The risk of transfer of antibiotic resistance to other bacteria and the risk of causing the infection are two common risks of LBPs. These two risks (i.e., transfer of antibiotic resistance and infection) may also be associated with other risks specific to the species, the strains, and the patient who will receive the treatment. Analysis of relevant tissues using targeted qPCR along the bacterial culture direction must be performed to detect the potentially viable bacteria and demonstrate that bacteria are not translocated. If the active substance is derived from healthy human commensal bacteria that are ingested in amounts within the physiological range, and if it does not become systemically available, no additional traditional toxicity study may be necessary.
Product developers should engage in preclinical research programs that include combinations of in vitro and ex vivo models, organs-on-chips and artificial organs, all the way to in vivo models, to accumulate convincing, overlapping documentation that illustrates the global safety profile of their products adapted to the particular risks in the intended population. In general, for LBPs, as well as for all biologic drug products, safety must be considered from the very earliest stages of development, always to the target population and its clinical characteristics, as the results may influence the early selection of strains.
New assays involving microorganisms and human intestinal cells are currently being developed. Techniques like organs-on-chip and microfluidic devices containing human cells could accurately reproduce human physiology and the interactions between human cells and bacterial communities. 3D skin models or skin-on-chip technologies, combined with microfluidic culture devices, may provide new ways to assess the effects of LBP on human skin.
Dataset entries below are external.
-- ==== Sys2Proof/Machine/Operands.lean ====
section
/-! DEFINITION. The Effective-Address Resolver (40): the step table, the steps of the ten modes, `EaBeginRead` and
`EaPoll`. -/

namespace Sys2Proof.Machine

/-! ## The step table (R102) -/

/-- The tag of a one-request data read (20_memory R53). -/
def dataTag : Size → Tag
  | .b => .readB
  | .w => .readW
  | .l => .readW

/-- The tags of `DataRead(sz)`: a long-word is two word reads (20_memory R54). -/
def dataTags : Size → List Tag
  | .b => [.readB]
  | .w => [.readW]
  | .l => [.readW, .readW]

/-- The tags recorded by the steps of an operand fetch, in order (R102). -/
def fetchTags (m : Mode) (sz : Size) : List Tag :=
  match m with
  | .dreg => []
  | .areg => []
  | .ind => dataTags sz
  | .postinc => dataTags sz
  | .predec => .idleN :: dataTags sz
  | .disp16 => .prefetch :: dataTags sz
  | .index => .idleN :: .prefetch :: dataTags sz
  | .absW => .prefetch :: dataTags sz
  | .absL => .prefetch :: .prefetch :: dataTags sz
  | .imm =>
    match sz with
    | .b => [.prefetch]
    | .w => [.prefetch]
    | .l => [.prefetch, .prefetch]

/-- `NSteps` (R102). -/
def nSteps (m : Mode) (sz : Size) : Nat :=
  match m, sz with
  | .dreg, _ => 0
  | .areg, _ => 0
  | .ind, .l => 2
  | .ind, _ => 1
  | .postinc, .l => 2
  | .postinc, _ => 1
  | .predec, .l => 3
  | .predec, _ => 2
  | .disp16, .l => 3
  | .disp16, _ => 2
  | .index, .l => 4
  | .index, _ => 3
  | .absW, .l => 3
  | .absW, _ => 2
  | .absL, .l => 4
  | .absL, _ => 3
  | .imm, .l => 2
  | .imm, _ => 1

/-! ## The descriptor -/

/-- `EA.addr <- v`. -/
def State.setEaAddr (s : State) (v : Long) : State := { s with ea := { s.ea with addr := v } }

/-- `EA.value <- v`. -/
def State.setEaValue (s : State) (v : Long) : State := { s with ea := { s.ea with value := v } }

/-- `Inc(sz, reg)` (R115). -/
def inc (c : Config) (sz : Size) (reg : RegNum) : Long :=
  match sz with
  | .b => if reg = 7 then BitVec.ofNat 32 c.a7ByteStep else 1
  | .w => 2
  | .l => 4

/-! ## The data reads (R102: RB, RW, RH, RL) -/

/-- `RB`. -/
def readDataByte (s : State) : Except Refusal State :=
  let (v, s1) := s.busReadByte s.ea.addr
  .ok (s1.setEaValue (zext8 v))

/-- `RW`. -/
def readDataWord (s : State) : Except Refusal State :=
  match s.busReadWord .readW s.ea.addr with
  | .error r => .error r
  | .ok (w, s1) => .ok (s1.setEaValue (zext16 w))

/-- The high word of a long-word operand, at `EA.addr`, put in bits 31..16 over `low` (`RH`). -/
def readDataHigh (s : State) (low : Long) : Except Refusal State :=
  match s.busReadWord .readW s.ea.addr with
  | .error r => .error r
  | .ok (w, s1) => .ok (s1.setEaValue (low ||| (zext16 w <<< 16)))

/-- The low word of a long-word operand, at `EA.addr + 2`, put in bits 15..0 over `high` (`RL`). -/
def readDataLow (s : State) (high : Long) : Except Refusal State :=
  match s.busReadWord .readW (s.ea.addr + 2) with
  | .error r => .error r
  | .ok (w, s1) => .ok (s1.setEaValue (high ||| zext16 w))

/-- `DataRead(sz)[1]`; at size L the half that `LONG_HIGH_FIRST` names first, on an empty value. -/
def dataReadFirst (sz : Size) (s : State) : Except Refusal State :=
  match sz with
  | .b => readDataByte s
  | .w => readDataWord s
  | .l => if s.config.longHighFirst then readDataHigh s 0 else readDataLow s 0

/-- `DataRead(L)[2]`: the other half, over the value so far. -/
def dataReadSecond (s : State) : Except Refusal State :=
  if s.config.longHighFirst then readDataLow s s.ea.value else readDataHigh s s.ea.value

/-! ## The steps of the ten modes; `k` counts the steps already performed -/

/-- Register-direct modes have no step (R103, R104). -/
def stepNone (s : State) : Except Refusal State := .ok s

/-- IND (R105). -/
def stepInd (sz : Size) (k : Nat) (s : State) : Except Refusal State :=
  match k with
  | 0 => dataReadFirst sz (s.setEaAddr (s.readA s.ea.reg))
  | _ => dataReadSecond s

/-- The post-increment of `A[reg]`, after the last data read (R106). -/
def State.increment (s : State) (sz : Size) : State :=
  s.writeA s.ea.reg (s.readA s.ea.reg + inc s.config sz s.ea.reg)

/-- POSTINC (R106). -/
def stepPostinc (sz : Size) (k : Nat) (s : State) : Except Refusal State :=
  match k with
  | 0 =>
    match dataReadFirst sz (s.setEaAddr (s.readA s.ea.reg)) with
    | .error r => .error r
    | .ok s1 => if sz = .l then .ok s1 else .ok (s1.increment sz)
  | _ =>
    match dataReadSecond s with
    | .error r => .error r
    | .ok s1 => .ok (s1.increment sz)

/-- `Record(IDLE_N); A[reg] <- A[reg] - Inc(sz, reg); EA.addr <- A[reg]` (R107, step 1). -/
def State.decrement (s : State) (sz : Size) : State :=
  let v := s.readA s.ea.reg - inc s.config sz s.ea.reg
  ((s.record .idleN).writeA s.ea.reg v).setEaAddr v

/-- PREDEC (R107). -/
def stepPredec (sz : Size) (k : Nat) (s : State) : Except Refusal State :=
  match k with
  | 0 => .ok (s.decrement sz)
  | 1 => dataReadFirst sz s
  | _ => dataReadSecond s

/-- DISP16 (R108). -/
def stepDisp16 (sz : Size) (k : Nat) (s : State) : Except Refusal State :=
  match k with
  | 0 =>
    match s.fetchExt with
    | .error r => .error r
    | .ok (w, s1) => .ok (s1.setEaAddr (s.readA s.ea.reg + sext16 w))
  | 1 => dataReadFirst sz s
  | _ => dataReadSecond s

/-- The index value `idx` (30_encoding R85). -/
def indexValue (s : State) (x : IndexWord) : Long :=
  let v := if x.isAddress then s.readA x.reg else s.readD x.reg
  if x.isLong then v else sext16 (v.extractLsb' 0 16)

/-- The operand address of INDEX: `A[reg] + sext_8(d8) + idx` (30_encoding R85). -/
def indexAddress (s : State) (reg : RegNum) (x : IndexWord) : Long :=
  s.readA reg + sext8 x.disp + indexValue s x

/-- INDEX (R109). -/
def stepIndex (sz : Size) (k : Nat) (s : State) : Except Refusal State :=
  match k with
  | 0 => .ok (s.record .idleN)
  | 1 =>
    match s.fetchExt with
    | .error r => .error r
    | .ok (w, s1) => .ok (s1.setEaAddr (indexAddress s s.ea.reg (indexWordOf w)))
  | 2 => dataReadFirst sz s
  | _ => dataReadSecond s

/-- ABS_W (R110). -/
def stepAbsW (sz : Size) (k : Nat) (s : State) : Except Refusal State :=
  match k with
  | 0 =>
    match s.fetchExt with
    | .error r => .error r
    | .ok (w, s1) => .ok (s1.setEaAddr (sext16 w))
  | 1 => dataReadFirst sz s
  | _ => dataReadSecond s

/-- ABS_L (R111). -/
def stepAbsL (sz : Size) (k : Nat) (s : State) : Except Refusal State :=
  match k with
  | 0 =>
    match s.fetchExt with
    | .error r => .error r
    | .ok (w, s1) => .ok (s1.setEaAddr (zext16 w <<< 16))
  | 1 =>
    match s.fetchExt with
    | .error r => .error r
    | .ok (w, s1) => .ok (s1.setEaAddr (s.ea.addr ||| zext16 w))
  | 2 => dataReadFirst sz s
  | _ => dataReadSecond s

/-- The first word of an immediate: at size B its low byte, at W the word, at L the high half (R112, 30 R86). -/
def immediateFirst (sz : Size) (w : Word) : Long :=
  match sz with
  | .b => zext8 (w.extractLsb' 0 8)
  | .w => zext16 w
  | .l => zext16 w <<< 16

/-- IMM (R112). -/
def stepImm (sz : Size) (k : Nat) (s : State) : Except Refusal State :=
  match k with
  | 0 =>
    match s.fetchExt with
    | .error r => .error r
    | .ok (w, s1) => .ok (s1.setEaValue (immediateFirst sz w))
  | _ =>
    match s.fetchExt with
    | .error r => .error r
    | .ok (w, s1) => .ok (s1.setEaValue (s.ea.value ||| zext16 w))

/-- Step number `k + 1` of a mode and size (R102). -/
def eaStep (m : Mode) (sz : Size) (k : Nat) (s : State) : Except Refusal State :=
  match m with
  | .dreg => stepNone s
  | .areg => stepNone s
  | .ind => stepInd sz k s
  | .postinc => stepPostinc sz k s
  | .predec => stepPredec sz k s
  | .disp16 => stepDisp16 sz k s
  | .index => stepIndex sz k s
  | .absW => stepAbsW sz k s
  | .absL => stepAbsL sz k s
  | .imm => stepImm sz k s

/-! ## The resolver's two entries -/

/-- What `EaBeginRead` answers. -/
inductive Begin where
  | begun (s : State)
  | fatal (r : FatalReason) (s : State)
  | refused (r : Refusal)
  deriving DecidableEq, Repr

/-- `EaBeginRead(op, sz)` (R100): the mode check, then the size check, then AREG at size B; nothing is recorded or
charged, and `EA.addr`, `EA.value` keep what they held. -/
def eaBeginRead (f : Form) (s : State) : Begin :=
  if s.ea.active then .refused .eaBusy
  else
    match f.mode, f.size with
    | none, _ => .fatal .unsupportedEaMode (s.raiseFatal .unsupportedEaMode)
    | some _, none => .fatal .badSizeField (s.raiseFatal .badSizeField)
    | some m, some sz =>
      if m = .areg ∧ sz = .b then .fatal .unsupportedEaMode (s.raiseFatal .unsupportedEaMode)
      else .begun { s with ea := { s.ea with active := true, mode := m, reg := f.reg, size := sz, step := 0 } }

/-- What `EaPoll` answers: the out value of an unresolved poll is undefined (R101) and is not given. -/
inductive Poll where
  | unresolved (s : State)
  | done (value : Long) (s : State)
  | refused (r : Refusal)
  deriving DecidableEq, Repr

/-- The value reported when done: a register-direct operand is sampled now, masked; any other was assembled by the
steps (R101, R118). -/
def eaResult (s : State) : Long :=
  match s.ea.mode with
  | .dreg => mask s.ea.size (s.readD s.ea.reg)
  | .areg => mask s.ea.size (s.readA s.ea.reg)
  | _ => s.ea.value

/-- `EaPoll()` (R101). -/
def eaPoll (s : State) : Poll :=
  if s.ea.active then
    if s.ea.step.toNat < nSteps s.ea.mode s.ea.size then
      match eaStep s.ea.mode s.ea.size s.ea.step.toNat s with
      | .error r => .refused r
      | .ok s1 => .unresolved { s1 with ea := { s1.ea with step := s.ea.step + 1 } }
    else .done (eaResult s) { s with ea := { s.ea with active := false } }
  else .refused .eaIdle

/-- `C_EA(mode, sz)` (R116). -/
def eaCost (c : Cost) (m : Mode) (sz : Size) : Nat :=
  ((fetchTags m sz).map (Tag.cost c)).sum + nSteps m sz * c.readWait

end Sys2Proof.Machine
end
Caenorhabditis elegans could be a suitable model to understand whether the host, the microbe, or the environment, determines the susceptibility or resistance to infections. Immunodeficient D. melanogaster could also offer a platform to screen in vivo microbe-xenobiotic interactions, providing insight into safety outcomes potentially related to the metabolism of regular drugs by the microbiome.
Fig.1 Examples of in vitro and in vivo methods. (Chapman, 2013)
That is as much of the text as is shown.